Probably twenty years ago, I had to read The Things They Carried for an undergrad writing class, and it made me dig into the rest of his catalog. For some reason, I dropped the thread on his writing, and then he popped up in the Ken Burns Vietnam thing on PBS, so I looked him up again. This one is about a 30-year college reunion of a 1969 class of a small university outside of Chicago, and it’s an interesting but slightly problematic character study. It follows a slightly too large cast of characters, showing where their adult lives started and how they got to where they were in 2000. That part can be one-dimensional, and it’s hard to keep track of the various marriages, divorces, lost loves, cancers, heart conditions, careers, and failed careers. There are glances of things that have a lot of depth, like a Vietnam vet who was injured in the war, or another guy who ran from the draft in Winnipeg. It was a fun read and an interesting concept, a good way of just writing about the then-and-now of people. But a lot of reviewers didn’t agree, and it’s not like his other work, so there’s that.
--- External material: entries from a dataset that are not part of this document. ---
-- ==== Sys2Proof/Machine/EventOps.lean ====
section
/-! DEFINITION. Raising events (R474, R475, R477) and what a store's uncorrectable word brings about (R166). -/

namespace Sys2Proof.Machine

open Sys2Proof

/-- A source is asserted (R477): it becomes pending, or the assertion is lost in the one already pending. -/
def raiseEvent (s : State) (source : Nat) (payload : Nat) : State :=
  let n : Fin 512 := Fin.ofNat 512 source
  if s.evt.pending.any (fun p => p.source == n) then bump s .evtCoalesce
  else
    let e : PendEvt := ⟨n, s.clk.tick, BitVec.ofNat 192 payload⟩
    { s with evt := { s.evt with pending := s.evt.pending ++ [e] } }

/-- Event sources (R474). -/
def evTickResync : Nat := 0
def evDropped : Nat := 1
def evPlan : Nat := 2
def evMemClass : Nat := 3
def evShed : Nat := 4
def evTempWarn : Nat := 5
def evRowRemap (stack : Nat) : Nat := 16 + stack
def evRemapFull (stack : Nat) : Nat := 24 + stack
def evBeanOut (stack : Nat) : Nat := 32 + stack
def evTileFault (pod : Nat) : Nat := 40 + pod
def evPortState (port : Nat) : Nat := 48 + port
def evLaneRetrain (port : Nat) : Nat := 54 + port
def evBlockRetire (ch : Nat) : Nat := 64 + ch
def evFlashPart : Nat := 96
def evReplicaFail : Nat := 97
def evCressFull : Nat := 98
def evLostShard : Nat := 128
def evUnsure : Nat := 129
def evSteward : Nat := 130
def evRehearsal : Nat := 131
def evHostFault : Nat := 132
def evTextFailed : Nat := 133
def evUncorr : Nat := 134

/-- The UNCORR event (R474, R475): the unit, the location field and the context of the access, where one was bound. -/
def raiseUncorr (s : State) (unit loc : Nat) (ctx : Option CtxId) : State :=
  raiseEvent s evUncorr (packFields [(4, unit), (4, 0), (64, loc), (12, (ctx.getD 0).toNat), (1, b2n ctx.isSome)])

/-- One uncorrectable access to node memory (R84, R85): counted and raised; unit 0 ordinary access, 1 a Bean's operand. -/
def uncorrMem (s : State) (unit addr : Nat) (ctx : Option CtxId) : State :=
  raiseUncorr (bump s .uncorrMem) unit (addr / 64 * 64) ctx

/-- The location field of a store's word (R475): tile and offset, or Pod and offset. -/
def sramLoc (u : SramUnit) (off : Nat) : Nat × Nat :=
  match u with
  | .tile t => (2, t.val + 256 * (off % 1048576))
  | .pod p => (3, p.val + 256 * (off % 16777216))

/-- A word joins its store's scrubber (R166). -/
def addScrub (s : State) (u : SramUnit) (off : Nat) : State :=
  match u with
  | .tile t => onTile s t.val (fun x => { x with scrub := x.scrub ++ [off / 8 * 8] })
  | .pod p => onPod s p.val (fun x => { x with scrub := x.scrub ++ [off / 8 * 8] })

/-! ### Reads of stores (R166) -/

/-- The words of a store whose error is lasting. -/
def lastingWords (s : State) (u : SramUnit) : List Nat :=
  match u with
  | .tile t => (tileOf s t.val).bad
  | .pod p => (podOf s p.val).writes.foldl (fun l w => keptBad l w.off w.data.length) (podOf s p.val).bad

/-- Where byte `k` of the data of some ranges lies, range after range; none past their end. -/
def rangeByte : List (Nat × Nat) → Nat → Option Nat
  | [], _ => none
  | (off, n) :: l, k => if k < n then some (off + k) else rangeByte l (k - n)

/-- The 64-bit words that some ranges touch. -/
def rangeWords (rs : List (Nat × Nat)) : Nat :=
  (rs.map (fun r => if r.2 = 0 then 0 else (r.1 + r.2 - 1) / 8 - r.1 / 8 + 1)).foldl (· + ·) 0

/-- The uncorrectable word that a read of some ranges meets: the one reported, else one with a lasting error. -/
def badWordAt (s : State) (u : SramUnit) (rs : List (Nat × Nat)) (e : Ecc) : Option Nat :=
  match e.bad.bind (rangeByte rs) with
  | some a => some a
  | none => (rs.flatMap (fun r => badIn (lastingWords s u) r.1 r.2)).head?

/-- The context of the request a tile's bundle is bound to. -/
def boundCtxId (s : State) (t : Fin 192) : Option CtxId := (boundAdm s (tileOf s t.val)).map (·.req.ctx)

/-- One access that met an uncorrectable word of a store (R166, R177): counted once and raised, and the scrubber reads the word
again, but for one whose error is known to last (log 16). -/
def storeUncorr (s : State) (u : SramUnit) (a : Nat) (ctx : Option CtxId) : State :=
  let (unit, loc) := sramLoc u a
  let s1 := raiseUncorr (bump s .uncorrSram) unit loc ctx
  if (lastingWords s u).contains (a / 8 * 8) then s1 else addScrub s1 u a

/-- One data read of some ranges of a store by a tile's instruction (R166): corrected words are counted, and an uncorrectable one is
reported. The answer says whether every word was read. -/
def storeReport (s : State) (t : Fin 192) (u : SramUnit) (rs : List (Nat × Nat)) (e : Ecc) : State × Bool :=
  let s1 := bumpBy s .sramCorr (min e.corrected (rangeWords rs))
  match badWordAt s u rs e with
  | none => (s1, true)
  | some a => (storeUncorr s1 u a (boundCtxId s t), false)

/-- A read of the tile's own store. -/
def tileReport (s : State) (t : Fin 192) (rs : List (Nat × Nat)) (e : Ecc) : State × Bool := storeReport s t (.tile t) rs e

/-- The TILE_FAULT event of a Pod (R474, R475). -/
def raiseTileFault (s : State) (p : Nat) : State :=
  raiseEvent s (evTileFault p) (bitsOf s.tileFault.toNat (24 * p) 24 + 16777216 * b2n (bit s.podFault p))

/-- A tile or Pod met a lasting fault (R166, R176): its bit is set and the event raised. -/
def setTileFault (s : State) (u : SramUnit) : State :=
  match u with
  | .tile t => raiseTileFault { s with tileFault := setBit s.tileFault t.val true } (podOfTile t.val)
  | .pod p => raiseTileFault { s with podFault := setBit s.podFault p.val true } p.val

end Sys2Proof.Machine
end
Denis Johnson - Tree of Smoke

Also related to the Ken Burns thing. I read this when it first came out ten years ago, and ever since Johnson passed earlier this year, I’ve been meaning to get back to it. I think the book held up, and was possibly better the second time. It essentially follows the story of Skip Sands, a CIA operative whose uncle Francis is a retired Colonel and who also works for the agency. I think the first time I read it, I’d recently read Graham Greene’s The Quiet American, and my brain was still stuck in that version of Vietnam; this time, my mind was within the footage from the Burns documentary, which worked better. It’s amazing to me how the guy who delivered such compact and highly-efficient writing in the 150-some pages of Jesus’ Son was able to belt out 600+ pages with the same line-by-line potency, but of heavily historical and accurate information. It’s like a flyweight boxer who clocks in at 112 pounds gaining a hundred pounds of pure muscle to qualify as a heavyweight, but still fights with the same game as he did half a body ago, but he’s doing that times four. Amazing stuff.
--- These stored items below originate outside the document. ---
/-- After the gap, held accesses of an idle pair are served, oldest first (R142, R144). -/
def idlePair (s : State) (b : Nat) : State :=
  if beanBusy s b then s
  else onBean (serveHeld s (fun a => (beansOfRange a.addr a.len).contains b)) b (fun x => { x with gap := false })

/-- An access joins its controller's queue. -/
def holdAccess (s : State) (a : Access) : State := { s with stk := { s.stk with held := s.stk.held ++ [a] } }

/-- An ordinary access reaches its controller (R142, R144): held while a pair it touches computes (each held access is counted
once), else served behind those held before it; it waits while its stack is in self refresh, its pseudo-channel held, or a
refresh is owed that goes ahead of it. -/
def ordinaryAccess (s : State) (a : Access) : State :=
  let bs := beansOfRange a.addr a.len
  if bs.any (beanBusy s) then bump (holdAccess s a) .readHeld
  else
    let s1 := bs.foldl idlePair s
    if accessDue s1 a then serveAccess s1 a else holdAccess s1 a

/-- A tile's access to node memory (R142, R202): `id` is its element. -/
def tileAccess (s : State) (id a n : Nat) (write : Bool) : State := ordinaryAccess s ⟨.tile id, write, a, n, [], []⟩

/-- Whether an element's access still waits behind compute. -/
def elemHeld (s : State) (id : Nat) : Bool := s.stk.held.any (fun a => a.who == .tile id)

/-- ORDINARY_ACCESS (R142). -/
def execOrdinaryAccess (a : Access) (s : State) : Host.Outcome State Fault Refusal :=
  .next (if inMemory (a.addr, a.len) then ordinaryAccess s a else s)

/-! ### Refresh (R144, R145) -/

/-- REFRESH_DEBT_ACCRUE (R144): one more refresh owed to a bank; at 8 the pair's commands wait and CNT_REFRESH_URGENT
counts. -/
def execRefreshDebtAccrue (b : Fin 6144) (bank : Fin 2) (s : State) : Host.Outcome State Fault Refusal :=
  .next (
    let k := bankKey b.val bank.val
    let n := debtOf s k + 1
    let s1 : State := { s with stk := { s.stk with debt := tput 0 s.stk.debt k n } }
    if n = 8 then bump { s1 with stk := { s1.stk with urgent := setBit s1.stk.urgent b.val true } } .refreshUrgent else s1)

/-- REFPB_ISSUE (R144): both banks of an idle pair are refreshed, after the held accesses, except that a bank whose debt is
4 or more goes ahead of them; a debt of 4 or less ends the urgency. -/
def execRefpbIssue (b : Fin 6144) (s : State) : Host.Outcome State Fault Refusal :=
  .next (
    if beanBusy s b.val || bit s.stk.selfRef (beanStack b.val) then s
    else
      let k0 := bankKey b.val 0
      let k1 := bankKey b.val 1
      let late := decide (4 ≤ debtOf s k0) || decide (4 ≤ debtOf s k1)
      let s0 := if late then s else idlePair s b.val
      let d0 := debtOf s0 k0 - 1
      let d1 := debtOf s0 k1 - 1
      let u := if d0 ≤ 4 ∧ d1 ≤ 4 then setBit s0.stk.urgent b.val false else s0.stk.urgent
      let s1 : State := { s0 with stk := { s0.stk with debt := tput 0 (tput 0 s0.stk.debt k0 d0) k1 d1, urgent := u } }
      if late then idlePair s1 b.val else s1)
Nick Bonner - Made in North Korea: Graphics From Everyday Life in the DPRK

A full-size flexicover book with color reproductions of the graphic design from within North Korea, as collected by a Beijing travel expert who visits regularly. It’s a strange collection, with all the “store brand” products put out by the government, designed by pen-and-ink pre-digital artists, often cribbing old Soviet designs, and of course working in various patriotic angles and images of Dear Leader. Some of the anti-American comics are a hoot. Plenty of small essays describing Bonner’s travels are nice, but the artwork is the real treat here.

Skylab Reference, Apollo-Soyuz Test Project (ASTP) Press Kit and Flight Plan

This is the kind of crap I read when I’m sick or otherwise can’t pay attention. I fell down a space station k-hole right around the time I came down with a cold, so I got lost in this for a few nights. (The reason for the k-hole: astronaut Paul Weitz from Skylab 2 passed away a few weeks ago.) It’s a three-ring binder with copies of the press kit for the original launch of the Skylab station, with a bonus press kit from the Apollo-Soyuz rendezvous mission. Lots of dry government tech writer copy on space toilets and food stowage and time schedules and communication frequencies. Plenty of old pre-computer illustrations of what storage lockers and tools are mounted to what bulkheads, although some of the drawings didn’t reproduce that well. Still, fun stuff.